In the fourth quarter, we generated over $1,000,000 in revenue from Europe, highlighting the great work done by our commercial team to increase awareness of the platform, which has driven demand from clinicians within the geography. We also have continued to work to develop compelling clinical data in support of its adoption. In January, we launched the Ambition BTK trial and registry, with the BTK standing for below the knee. This trial will evaluate clinical outcomes in treating patients suffering from critical limb ischemia below their knee using AURYON in combination with standard balloon angioplasty. We believe this rigorous trial, which builds upon our earlier AURYON study, could demonstrate an important advancement in the evidence supporting the benefits of AURYON’s laser atherectomy in achieving acute and long term procedural success in a U.
S. Market where there is an unmet need, potentially driving increased adoption of AURYON. Beyond PAD, we believe AURYON’s unique mechanism of action can lead to great outcomes in coronary interventions. While not currently indicated for use in coronary applications, we are investing in the R and D and clinical work necessary to potentially unlock this $900,000,000 U. S.
Market. We believe the AURYON platform technology, with its current market leadership and future opportunities, will continue to be a growth driver for AngioDynamics in the short, medium and long term. Aurion is a prime example of how we have been able to take a novel solution and drive it to become one of the leading technologies in a competitive, difficult to penetrate market. We know what it takes to win, a great product, high quality clinical data, highly effective market access programs and a well established sales and marketing infrastructure. We are running that playbook with our mechanical thrombectomy portfolio, and we are in the early stages of replicating the success we have achieved with Arianne.

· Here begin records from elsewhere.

/-- The record of a commit (R131's table). -/
theorem committedRecord_cases (rec : BandRecord) (stamp : Stamp) :
    (rec.state = .issued → committedRecord rec stamp = { rec with state := .inside, entry := some stamp }) ∧
    (rec.state = .barred → rec.beforeBar = some .issued →
      committedRecord rec stamp = { rec with beforeBar := some .inside, entry := some stamp }) ∧
    (rec.state ≠ .issued → ¬(rec.state = .barred ∧ rec.beforeBar = some .issued) → committedRecord rec stamp = rec) := by
  refine ⟨fun h => by rw [committedRecord, h], fun h hb => by rw [committedRecord, h, hb], fun h hb => ?_⟩
  unfold committedRecord
  cases hs : rec.state <;> rcases hr : rec.beforeBar with _ | _ | _ <;> simp_all

/-- The service of a commit: the lane's commit is done, and the band is admitted (R131). -/
theorem State.serveAt_commit {s : State} {n : BandNo} {e : EntryNo} {rec : BandRecord}
    (hc : (s.entry e).content = .valid n rec) (l : LaneNo) (stamp : Stamp) :
    let c := (s.usedLast e).setLane l { s.lane l with commit := none }
    (rec.state = .issued → s.serveAt e (.commit l stamp) =
      c.changed e n { rec with state := .inside, entry := some stamp }) ∧
    (rec.state = .barred → rec.beforeBar = some .issued → s.serveAt e (.commit l stamp) =
      c.changed e n { rec with beforeBar := some .inside, entry := some stamp }) ∧
    (rec.state ≠ .issued → ¬(rec.state = .barred ∧ rec.beforeBar = some .issued) →
      s.serveAt e (.commit l stamp) = c) := by
  intro c
  obtain ⟨hissued, hbarred, hother⟩ := committedRecord_cases rec stamp
  have hserve := State.serveAt_silent (v := c) (now := committedRecord rec stamp) (w := .commit l stamp) hc rfl
  refine ⟨fun h => ?_, fun h hb => ?_, fun h hb => ?_⟩
  · rw [hserve, hissued h, if_neg]
    intro heq
    have := congrArg BandRecord.state heq
    rw [h] at this
    cases this
  · rw [hserve, hbarred h hb, if_neg]
    intro heq
    have := congrArg BandRecord.beforeBar heq
    rw [hb] at this
    cases this
  · rw [hserve, hother h hb, if_pos rfl]

/-! ### Ends without a service (R4, R8) -/

/-- A list of operations that are no ownership checks ends as each of them does. -/
theorem State.foldl_endOp_eq {ws : List Waiter} (h : ∀ w ∈ ws, w.isCheck = false) (m : Option BandNo) (res : Result)
    (s : State) : ws.foldl (fun t w => t.endOp w m res) s = ws.foldl (fun t w => t.endedWith res w) s := by
  induction ws generalizing s with
  | nil => rfl
  | cons w ws ih =>
    rw [List.foldl_cons, List.foldl_cons, State.endOp_eq_endedWith (h w (by simp)),
      ih fun v hv => h v (by simp [hv])]

/-- The waiters of an entry that is emptied, where none is an ownership check. -/
theorem State.endWaiters_eq {s : State} {e : EntryNo} (h : ∀ w ∈ (s.entry e).waiters, w.isCheck = false)
    (res : Result) :
    s.endWaiters e res = (s.entry e).waiters.foldl (fun t w => t.endedWith res w) (s.dropped e) :=
  State.foldl_endOp_eq h _ res (s.dropped e)
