/-- The frame check reads the frame's length alone, so it passes or refuses alike under any times. -/
theorem execDecoded_checkFrame_retime (n : Nat) (f : Frame) {i j : Instr} {s : State}
    (h : exec j (retimeState g s) = retimeOutcome g (exec i s)) :
    execDecoded (checkFrame n (retimeFrame g f) j) (retimeState g s) =
      retimeOutcome g (execDecoded (checkFrame n f i) s) := by
  unfold checkFrame
  rw [retimeFrame_bytes]
  by_cases hshort : f.bytes.length < n
  · rw [if_pos hshort, if_pos hshort]
    rfl
  by_cases hlong : Config.maxBuf < f.bytes.length
  · rw [if_neg hshort, if_neg hshort, if_pos hlong, if_pos hlong]
    rfl
  · rw [if_neg hshort, if_neg hshort, if_neg hlong, if_neg hlong]
    exact h

/-- Decoding and running a request commutes with `g`. -/
theorem execDecoded_decode_retime (r : Request) (s : State) :
    execDecoded (decode (retimeRequest g r)) (retimeState g s) = retimeOutcome g (execDecoded (decode r) s) := by
  cases r with
  | byteEvent b ss es => exact execFeed_retime g b ss es s
  | resetInput => exact execReset_retime g s
  | tableRow c f =>
    simp only [retimeRequest, decode]
    cases FieldId.ofCode c with
    | none => rfl
    | some id => exact execDecoded_checkFrame_retime g _ f (exec_ofRow_retime g id f s)
  | callDecode f =>
    exact execDecoded_checkFrame_retime g 2 f (next_deliver_retime g s (decodePass_retime g f))
  | callChkCompute m =>
    simp only [retimeRequest, decode]
    cases pairUp m <;> rfl
  | callChkValidate m =>
    simp only [retimeRequest, decode]
    by_cases hshort : m.length < Config.frameBytes
    · rw [if_pos hshort]
      rfl
    · rw [if_neg hshort]
      exact execChkValidate_retime g m s
  | callF32Decode lo hi => rfl

/-- A step commutes with any map of times, whether it goes on, faults or is refused. -/
theorem step_retime (s : State) : step (retimeState g s) = retimeOutcome g (step s) := by
  cases hin : s.input with
  | nil =>
    have hin' : (retimeState g s).input = [] := by rw [retimeState_input, hin, List.map_nil]
    rw [step_of_input_nil hin, step_of_input_nil hin', retimeOutcome_next]
  | cons r rest =>
    have hin' : (retimeState g s).input = retimeRequest g r :: rest.map (retimeRequest g) := by
      rw [retimeState_input, hin, List.map_cons]
    rw [step_of_input_cons hin, step_of_input_cons hin']
    exact execDecoded_decode_retime g r { s with input := rest }

end Sys2Proof.Machine
end

section
/-! The settled claim about times. -/

namespace Sys2Proof.Machine

/-- Settles O26, from the commutation of a step with any map of times. -/
theorem timesAreOnlyCopied : Obligations.TimesAreOnlyCopied := by
  intro g s t h
  rw [step_retime, h, retimeOutcome_next]

end Sys2Proof.Machine
end

section
/-! The invariants of R18 and the reset state: what a step runs, what it keeps, and where it starts from. -/

namespace Sys2Proof.Machine

open Sys2Proof.Claims

/-- Settles O19: waiting keeps the state, and every instruction keeps the invariants. -/
theorem everyStepKeepsTheAssemblyInvariants : Obligations.EveryStepKeepsTheAssemblyInvariants :=
  fun _ _ => step_inv

/-- A request that decodes is run on the state without it. -/
theorem step_of_decode {s : State} {r : Request} {rest : List Request} {i : Instr} (hin : s.input = r :: rest)
    (hd : decode r = .ok i) : step s = exec i { s with input := rest } := by
  rw [step_of_input_cons hin, hd]
  rfl

/-- Settles O6, by the equation of a step whose request decodes. -/
theorem stepRunsTheDecodedInstruction : Obligations.StepRunsTheDecodedInstruction :=
  fun _ _ _ _ => step_of_decode

/-- Settles O18: the reset state is a cleared one, and it has delivered nothing. -/
theorem resetStateMeetsTheInvariants : Obligations.ResetStateMeetsTheInvariants := by
  have hsink : SinkWellKinded State.reset := fun _ he => absurd he List.not_mem_nil
  exact ⟨inv_of_cleared ⟨rfl, rfl, rfl⟩, hsink, reset_buf_wf⟩

/-- A clear followed by a return leaves the three elements of the reset state. -/
theorem sameAssembly_reset_clear (s : State) (evs : List FieldEvent) :
    SameAssembly State.reset (s.clear.deliver evs) := ⟨rfl, rfl, rfl⟩

/-- Settles O17: RESET and a completing FEED both end in the clear of R70. -/
theorem resetStateIsEmpty : Obligations.ResetStateIsEmpty := by
  refine ⟨⟨rfl, rfl, rfl, rfl⟩, fun s => ⟨_, rfl, sameAssembly_reset_clear s []⟩, fun s t b ss es hc h => ?_⟩
  rcases execFeed_cases h with ⟨_, start, _, rfl⟩ | ⟨hc', _⟩
  · exact sameAssembly_reset_clear _ _
  · rw [hc] at hc'
    cases hc'

end Sys2Proof.Machine
end

section
/-! Two states in agreement (R26): an instruction reads the three elements and nothing else of the state, so that two
states with the same three elements go on or stop alike; and so do a step, and a run after a RESET. -/

namespace Sys2Proof.Machine

open Sys2Proof.Claims

/-- `t₁` and `t₂`, reached from `s₁` and `s₂` by one instruction, agree: the same three elements, the same events
delivered, the same result, and the two inputs untouched. -/
structure NextAgree (s₁ s₂ t₁ t₂ : State) : Prop where
  assembly : SameAssembly t₁ t₂
  gain : ∃ out, t₁.sink = s₁.sink ++ out ∧ t₂.sink = s₂.sink ++ out
  input₁ : t₁.input = s₁.input
  input₂ : t₂.input = s₂.input
  ret : t₁.ret = t₂.ret

/-- The outcomes of one instruction in `s₁` and in `s₂` agree: both go on, in agreement, or both stop for one reason. -/
inductive OutcomesAgree (s₁ s₂ : State) :
    Host.Outcome State Fault Refusal → Host.Outcome State Fault Refusal → Prop
  | next {t₁ t₂ : State} (h : NextAgree s₁ s₂ t₁ t₂) : OutcomesAgree s₁ s₂ (.next t₁) (.next t₂)
  | fault (e : Fault) : OutcomesAgree s₁ s₂ (.fault e) (.fault e)
  | refused (e : Refusal) : OutcomesAgree s₁ s₂ (.refused e) (.refused e)

section
variable {s₁ s₂ : State}

/-! ### The state's operations -/

theorem deliver_agree (h : SameAssembly s₁ s₂) (evs : List FieldEvent) :
    NextAgree s₁ s₂ (s₁.deliver evs) (s₂.deliver evs) :=
  ⟨h, ⟨evs, rfl, rfl⟩, rfl, rfl, rfl⟩

/-- After a clear the three elements agree from any two states. -/
theorem clear_deliver_agree (s₁ s₂ : State) (evs : List FieldEvent) :
    NextAgree s₁ s₂ (s₁.clear.deliver evs) (s₂.clear.deliver evs) :=
  ⟨⟨rfl, rfl, rfl⟩, ⟨evs, rfl, rfl⟩, rfl, rfl, rfl⟩

theorem answer_agree (h : SameAssembly s₁ s₂) (r : Returned) : NextAgree s₁ s₂ (s₁.answer r) (s₂.answer r) :=
  ⟨h, ⟨[], (List.append_nil _).symm, (List.append_nil _).symm⟩, rfl, rfl, rfl⟩

theorem accumulate_sameAssembly (h : SameAssembly s₁ s₂) (b : Byte) (ss : Time) :
    SameAssembly (s₁.accumulate b ss) (s₂.accumulate b ss) := by
  obtain ⟨hbuf, hexp, hts⟩ := h
  refine ⟨?_, ?_, ?_⟩ <;>
    simp only [State.accumulate_buf, State.accumulate_expLen, State.accumulate_tsStart, hbuf, hexp, hts]

/-- The completion test reads the latched length and the buffer. -/
theorem complete_eq_of_sameAssembly (h : SameAssembly s₁ s₂) : s₂.complete = s₁.complete := by
  obtain ⟨hbuf, hexp, _⟩ := h
  unfold State.complete
  rw [hexp, hbuf]

/-- FEED's first two sub-steps touch neither the sink nor the input. -/
theorem nextAgree_of_accumulate {b : Byte} {ss : Time} {t₁ t₂ : State}
    (h : NextAgree (s₁.accumulate b ss) (s₂.accumulate b ss) t₁ t₂) : NextAgree s₁ s₂ t₁ t₂ where
  assembly := h.assembly
  gain := by simpa only [State.accumulate_sink] using h.gain
  input₁ := by simpa only [State.accumulate_input] using h.input₁
  input₂ := by simpa only [State.accumulate_input] using h.input₂
  ret := h.ret

/-! ### The instructions -/

/-- FEED of a byte that completes a frame of which no start time is held (log 6). -/
theorem execFeed_startUnset {b : Byte} {ss es : Time} {s : State} (hc : (s.accumulate b ss).complete = true)
    (hs : (s.accumulate b ss).tsStart = none) : execFeed b ss es s = .fault .startTimeUnset := by
  simp only [execFeed, hc, hs, if_true]

/-- FEED's test, its stop and its events are functions of the accumulated elements. -/
theorem execFeed_agree (h : SameAssembly s₁ s₂) (b : Byte) (ss es : Time) :
    OutcomesAgree s₁ s₂ (execFeed b ss es s₁) (execFeed b ss es s₂) := by
  have ha := accumulate_sameAssembly h b ss
  have hc := complete_eq_of_sameAssembly ha
  have ⟨hbuf, _, hts⟩ := ha
  cases hdone : (s₁.accumulate b ss).complete with
  | false =>
    rw [execFeed_incomplete hdone, execFeed_incomplete (hc.trans hdone)]
    exact .next (nextAgree_of_accumulate (deliver_agree ha []))
  | true =>
    cases hstart : (s₁.accumulate b ss).tsStart with
    | none =>
      rw [execFeed_startUnset hdone hstart, execFeed_startUnset (hc.trans hdone) (hts.trans hstart)]
      exact .fault _
    | some start =>
      rw [execFeed_complete hdone hstart, execFeed_complete (hc.trans hdone) (hts.trans hstart), hbuf]
      exact .next (nextAgree_of_accumulate (clear_deliver_agree _ _ _))

/-- CHK_VALIDATE reads its operand alone. -/
theorem execChkValidate_agree (h : SameAssembly s₁ s₂) (m : List Byte) :
    OutcomesAgree s₁ s₂ (execChkValidate m s₁) (execChkValidate m s₂) := by
  unfold execChkValidate
  cases chkValidate m with
  | none => exact .refused _
  | some r => exact .next (answer_agree h _)
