-- ==== Sys2Proof/Machine/Operands.lean ====
section
/-! DEFINITION. Operand forms: cursor arithmetic and addresses (R8), regions (R12, R116), the operands of the
two commands (R117, R118), and the register a bus address names (R22, R110). -/

namespace Sys2Proof.Machine

/-- A cursor moved on by n. R8 computes on naturals: no command wraps a cursor (log 17). -/
def advance (c : Word) (n : Nat) : Word := BitVec.ofNat 32 (c.toNat + n)

/-- The address of offset `off` in the region at `base`, a natural number that never wraps (R8). -/
def addressOf (base : Word) (off : Nat) : Nat := base.toNat + off

/-- Region validity: base + len is at most 2^32, computed without wrap (R116). -/
def inRange (base len : Word) : Bool := decide (base.toNat + len.toNat ≤ Config.memBytes)

/-- The overlap test of R118: both regions non-empty and each base below the other's end. -/
def overlap (sb sl db dc : Word) : Bool :=
  decide (0 < sl.toNat ∧ 0 < dc.toNat ∧ sb.toNat < db.toNat + dc.toNat ∧ db.toNat < sb.toNat + sl.toNat)

/-- The address lies in the region (R12). -/
def inRegion (base len : Word) (a : Nat) : Bool := decide (base.toNat ≤ a ∧ a < base.toNat + len.toNat)

/-- The handle check of ENCODE passes (R117). -/
def encodeHandlesOk (e : Eng) : Bool := e.sv && inRange e.sb e.sl

/-- The handle check of DECODE passes (R118). -/
def decodeHandlesOk (e : Eng) : Bool :=
  e.sv && e.dv && inRange e.sb e.sl && inRange e.db e.dc && !overlap e.sb e.sl e.db e.dc

/-- The handle check of the latched command passes (R117, R118). -/
def handlesOk (e : Eng) : Bool := if e.op then decodeHandlesOk e else encodeHandlesOk e

/-- The address belongs to a region of the running command: the source region of ENCODE, both regions of
DECODE (R68, R205). -/
def commandRegion (e : Eng) (a : Nat) : Bool := inRegion e.sb e.sl a || (e.op && inRegion e.db e.dc a)

/-- The base of the region the latched command writes: the source region of ENCODE, the destination region of DECODE
(R68). -/
def Eng.outputBase (e : Eng) : Word := if e.op then e.db else e.sb

/-- The length of the region the latched command writes (R68). -/
def Eng.outputLen (e : Eng) : Word := if e.op then e.dc else e.sl

/-- Offset of a register in the window (R22). -/
def Reg.offset : Reg → Nat
  | .ctrl => 0x00
  | .status => 0x04
  | .srcBase => 0x08
  | .srcLen => 0x0C
  | .dstBase => 0x10
  | .dstCap => 0x14
  | .resultLen => 0x18
  | .errPos => 0x1C

/-- The register at an offset of the window (R22); a misaligned offset names none. -/
def regAt : Nat → Option Reg
  | 0x00 => some .ctrl
  | 0x04 => some .status
  | 0x08 => some .srcBase
  | 0x0C => some .srcLen
  | 0x10 => some .dstBase
  | 0x14 => some .dstCap
  | 0x18 => some .resultLen
  | 0x1C => some .errPos
  | _ => none

/-- The bus address lies in the register window (R22, R110). -/
def inWindow (p : Platform) (addr : Nat) : Bool :=
  decide (p.regBase ≤ addr ∧ addr < p.regBase + Config.windowBytes)

/-- Admission of a host access: in the window, aligned, 32 bits wide (R110). The result is the register
accessed. -/
def admission (p : Platform) (addr width : Nat) : Option Reg :=
  if inWindow p addr && decide (width = Config.hostWidth) then regAt (addr - p.regBase) else none

/-- Why an access that is not admitted is refused (R110, log 12). -/
def refusalOf (p : Platform) (addr : Nat) : Refusal :=
  if inWindow p addr then .accessNotAdmitted else .outsideWindow

end Sys2Proof.Machine
end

To that end, our mechanical thrombectomy portfolio, made up of AngioVac and AlphaVac, has become the fastest growing part of our MedTech segment. In the quarter, we delivered approximately 45 year over year growth. These two technologies are clearly differentiated and much of the work done over the last eighteen months has helped spur a solid adoption trajectory. Following Alphavac’s FDA clearance and CE marking during the first half of calendar twenty twenty four, This product has delivered five consecutive quarters of sequential revenue growth. This was aided by the strength of our clinical data, in particular, the publication of our APeX trial results in December of twenty twenty four, which demonstrated Alphavac’s strong performance in The U.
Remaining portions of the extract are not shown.